Fast parallel multivariate analysis of mass spectrometry imaging data: A new approach for studying human liver disease

Project completed 2014.

Supervisors:
Dr Josephine Bunch, School of Chemistry
Dr Hamid Dehghani, School of Computer Science
Dr Patricia Lalor, Institute of Immunology and Immunotherapy
Dr Iain Styles, School of Computer Science
Dr Ata Kaban, School of Computer Science

In mass spectrometry imaging, measurements which contain information about the masses of the chemical constituents of the sample are taken from many different locations. These measurements can be formed into a "mass image" which provides extraordinary detail about the spatial variations of the chemical composition of the sample. For example, it is possible to examine where a particular lipid or a drug is localised within a particular type of tissue. In a typical experiment measurements may be taken from ~10,000 points; each of which consists of the abundance of chemical components at >100,000 different mass-to-charge ratios. The principled interpretation of so much data is extraordinarily challenging.

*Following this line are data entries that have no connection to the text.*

/-- DXYN reaching past 4095 takes `MemoryOutOfRange` with nothing drawn, whether or not the origin is on the grid: the spec's
decisions D1 and D11 (R56, R172, R209). With no sprite byte to read there is no such fault (D10). The fault's precision is the
spec's decision D4 (log entry 14). -/
def Obligations.DrawOutOfRangeFaults : Prop :=
  ∀ (x y : Reg) (n : Nibble) (s : State),
    (0 < n.toNat → s.i.toNat + n.toNat - 1 > 4095 → TakesFault .memoryOutOfRange (.drw x y n) s) ∧
    (n.toNat = 0 → ∃ t, exec (.drw x y n) s = .next t ∧ t.status = s.status ∧ t.pc = s.pc + 2)

/-- A store of V0 to VX and then a load of V0 to VX from the same place, whatever the registers hold in between, brings back
what was stored (R61, R154, R155). -/
def Obligations.StoreThenLoadRestores : Prop :=
  ∀ (x : Reg) (s : State) (v : Vector Byte 16), s.i.toNat + x.val ≤ 4095 →
    ∃ t u, exec (.stRegs x) s = .next t ∧ exec (.ldRegs x) { t with v := v } = .next u ∧
      (∀ r : Reg, r ≤ x → u.getV r = s.getV r) ∧ ∀ r : Reg, x < r → u.getV r = v[r]

/-- "Stores are seen by later fetches with nothing in between": when FX55 has stored two registers where PC then points, the
next cycle executes the instruction their bytes spell, high byte first (R52, R63). The step and its phase are the model's form
of R225's `Tick` (log entry 6). -/
def Obligations.StoredWordIsExecuted : Prop :=
  ∀ (x k k' : Reg) (s : State) (n : Nat) (i : Instr), s.i.toNat + x.val ≤ 4095 → k'.val = k.val + 1 → k' ≤ x →
    decodeWord (wordOfBytes (s.getV k) (s.getV k')) = .ok i →
    ∃ t, exec (.stRegs x) s = .next t ∧ ∀ u, u.mem = t.mem → u.pc.toNat = s.i.toNat + k.val → legalPc u.pc = true →
      u.status = .running → u.phase = .execute n →
      ∃ w p, exec i u = .next w ∧ step u = .next { w with phase := p }

/-! ### Display (44_display.md) -/

/-- 00E0, "the exact word 0x00E0": all 256 bytes become 0 and DIRTY 1, even when they were 0; VF and everything else but PC is
unchanged (R170). That no other word of group 0 is this instruction is the spec's decision D7 (R86, log entry 17). -/
def Obligations.ClearScreenResult : Prop :=
  (∀ w : Word, decodeWord w = .ok .cls ↔ w = 0x00E0) ∧
  ∀ s : State, ∃ t, exec .cls s = .next t ∧ (∀ b : Fin 256, t.fb[b] = 0) ∧ t.dirty = true ∧ t.pc = s.pc + 2 ∧
    KeepsAllBut [.screen] s t

/-- DXYN with its sprite in memory and its origin on the grid toggles exactly the pixels where the sprite has a 1 bit, pixel j
of row i at column `(x + j) mod 64` and row `(y + i) mod 32`, sets DIRTY, and changes nothing else but VF and PC. The
byte-by-byte split is the spec's decision D12 (R30, R172 to R174). That X or Y = 0xF reads the old VF is the spec's decision
D5 (log entry 15). -/
def Obligations.DrawTogglesSpritePixels : Prop :=
  ∀ (x y : Reg) (n : Nibble) (s : State), s.i.toNat + n.toNat ≤ 4096 → (s.getV x).toNat < 64 → (s.getV y).toNat < 32 →
    ∃ t, exec (.drw x y n) s = .next t ∧
      (∀ px py, px < 64 → py < 32 → pixel t.fb px py =
        Bool.xor (pixel s.fb px py) (spritePixel s (s.getV x).toNat (s.getV y).toNat n.toNat px py)) ∧
      t.dirty = true ∧ KeepsRegistersBut [15] s t ∧ t.pc = s.pc + 2 ∧ KeepsAllBut [.registers, .screen] s t

/-- DXYN sets VF to 1 when some pixel that was set became clear, and to 0 otherwise (R175). That VF is written last, X or Y =
0xF included, is the spec's decision D5 (log entry 15). -/
def Obligations.DrawReportsCollision : Prop :=
  ∀ (x y : Reg) (n : Nibble) (s : State), 0 < n.toNat → s.i.toNat + n.toNat ≤ 4096 → (s.getV x).toNat < 64 →
    (s.getV y).toNat < 32 →
    ∃ t, exec (.drw x y n) s = .next t ∧ (PixelCleared s.fb t.fb → t.getV 15 = 1) ∧
      (¬ PixelCleared s.fb t.fb → t.getV 15 = 0)

/-- DXYN with its origin off the grid, or with N = 0, draws nothing, sets VF to 0 and DIRTY to 1: the spec's decisions D9 and
D10 (R176). That X or Y = 0xF reads the old VF is the spec's decision D5 (log entry 15). -/
def Obligations.DrawNothingCases : Prop :=
  ∀ (x y : Reg) (n : Nibble) (s : State), (n.toNat = 0 ∨ s.i.toNat + n.toNat ≤ 4096) →
    (n.toNat = 0 ∨ 64 ≤ (s.getV x).toNat ∨ 32 ≤ (s.getV y).toNat) →
    ∃ t, exec (.drw x y n) s = .next t ∧ t.fb = s.fb ∧ t.getV 15 = 0 ∧ t.dirty = true ∧
      KeepsRegistersBut [15] s t ∧ t.pc = s.pc + 2 ∧ KeepsAllBut [.registers, .screen] s t

/-- Drawing the same sprite twice at the same place (the registers put back in between, so that X or Y = 0xF is covered)
restores the framebuffer; the second draw reports a collision exactly when the first turned a pixel on (R177). That a draw of
nothing gives VF = 0 are the spec's decisions D9 and D10 (log entry 18), that VF is written last its decision D5 (log entry
15). -/
def Obligations.DrawTwiceRestores : Prop :=
  ∀ (x y : Reg) (n : Nibble) (s : State), (n.toNat = 0 ∨ s.i.toNat + n.toNat ≤ 4096) →
    ∃ t u, exec (.drw x y n) s = .next t ∧ exec (.drw x y n) { t with v := s.v } = .next u ∧ u.fb = s.fb ∧
      (u.getV 15 = 1 ↔ PixelCleared t.fb s.fb)

/-! ### Keypad and timer instructions (45_keypad_timer.md) -/

/-- FX07 reads DT, FX15 writes DT, FX18 writes ST, and nothing else but PC changes (R189 to R191). -/
def Obligations.TimerInstructions : Prop :=
  ∀ (x : Reg) (s : State),
    (∃ t, exec (.ldVxDt x) s = .next t ∧ t.getV x = s.dt ∧ KeepsRegistersBut [x] s t ∧ t.pc = s.pc + 2 ∧
      KeepsAllBut [.registers] s t) ∧
    (∃ t, exec (.ldDtVx x) s = .next t ∧ t.dt = s.getV x ∧ t.pc = s.pc + 2 ∧ KeepsAllBut [.delayTimer] s t) ∧
    (∃ t, exec (.ldStVx x) s = .next t ∧ t.st = s.getV x ∧ t.pc = s.pc + 2 ∧ KeepsAllBut [.soundTimer] s t)

/-- FX0A with no key pressed changes nothing at all; with a key pressed it writes the lowest pressed key's number, which key
it is being the spec's decision D14 (R188). That a key already held is taken at once is its decision D14 too, and that the
cycle without a key changes nothing its decision D15 (log entry 21). -/
def Obligations.WaitKeyResult : Prop :=
  ∀ (x : Reg) (s : State),
    (s.kp = 0 → exec (.ldVxK x) s = .next s) ∧
    (s.kp ≠ 0 → ∃ t k, exec (.ldVxK x) s = .next t ∧ k < 16 ∧ s.kp.getLsbD k = true ∧
      (∀ j < k, s.kp.getLsbD j = false) ∧ (t.getV x).toNat = k ∧ KeepsRegistersBut [x] s t ∧ t.pc = s.pc + 2 ∧
      KeepsAllBut [.registers] s t)

/-! ### Rules over all instructions -/

/-- Every instruction answers a next state in every state: the spec gives each its effect, a fault it describes included (R87,
R201). That a fault is a next state is log entry 7; that EX9E and EXA1 have an effect for V[X] above 15 is the spec's decision
D13 (log entry 20). -/
def Obligations.ExecAlwaysAnswersNext : Prop :=
  ∀ (i : Instr) (s : State), ∃ t, exec i s = .next t

/-- An instruction writes only the registers and the parts of the state that rule R40's table gives it, which the spec marks
as derived from its instruction rules. That no other instruction writes VF as a flag, that FX33 and FX65 leave I, and that a
fault writes STATUS alone are the spec's decisions D30, D33 and D4 (log entries 27, 12, 14); the parts for the host's inputs
and outputs are the model's own fields (log entries 4, 5, 6, 8). -/
def Obligations.AccessMatrix : Prop :=
  ∀ (i : Instr) (s t : State), exec i s = .next t →
    (∀ r : Reg, writesRegister i r = false → t.getV r = s.getV r) ∧ KeepsAllBut (writtenParts i) s t

/-- VF holds 0 or 1 after each of the six instructions that define a flag, unless the instruction faulted (R22). With X = 0xF
it rests on the spec's decision D5 (log entry 15), for a DXYN that draws nothing on its decisions D9 and D10 (log entry 18).
-/
def Obligations.FlagIsZeroOrOne : Prop :=
  ∀ (i : Instr) (s t : State), definesFlag i = true → s.status = .running → exec i s = .next t → t.status = .running →
    t.getV 15 = 0 ∨ t.getV 15 = 1

/-- An instruction that stops the Engine does nothing else: STATUS records the halt or the fault with the instruction's word
and PC, and every other cell is as before; that faults are precise is the spec's decision D4 (R204 to R206). That the halt is
no fault is the spec's decision D27 (log entry 27); that the word recorded is the instruction's encoding is log entry 14. -/
def Obligations.StopsArePrecise : Prop :=
  ∀ (i : Instr) (s t : State), s.status = .running → exec i s = .next t → t.status ≠ .running →
    t = { s with status := t.status } ∧
      (t.status = .halted (encode i) s.pc ∨ ∃ kind, t.status = .faulted kind (some (encode i)) s.pc)

/-- No instruction reads the sound timer: with another value in ST the same instruction does the same, and ST keeps that value
unless FX18 writes it (R33, R191). -/
def Obligations.SoundTimerNeverRead : Prop :=
  ∀ (i : Instr) (s : State) (b : Byte), ∃ t, exec i s = .next t ∧
    ((∃ x, i = .ldStVx x) → exec i { s with st := b } = .next t) ∧
    ((∀ x, i ≠ .ldStVx x) → exec i { s with st := b } = .next { t with st := b })

/-- "no instruction can observe an entry at index >= SP": states that differ only in such entries stay so (R28, decision
D22). -/
def Obligations.VacatedStackUnobservable : Prop :=
  ∀ (i : Instr) (s s' : State), SameButVacatedStack s s' →
    ∃ t t', exec i s = .next t ∧ exec i s' = .next t' ∧ SameButVacatedStack t t'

We propose to develop new analysis strategies for these large multivariate datasets that take advantage of the latest developments in computing technology, notably the large-scale and easy availability of graphics processing units, which will enable the large-scale parallelisation of the data processing. We will use these new technologies to develop fundamentally new algorithms for the analysis of this data that will enable it to be done rapidly and in a memory-efficient manner (many datasets are too large to fit in the memory of most computers). We will also develop techniques inspired by recent advances in computer vision that will allow patterns to be extracted in a hierarchical way that should provide new insight into the structures and relationships that are embedded deep within these enormous datasets. These advances have significant potential benefits in several areas of biomedical research in which we will seek to apply these methods, including drug discovery, liver disease, and trauma research.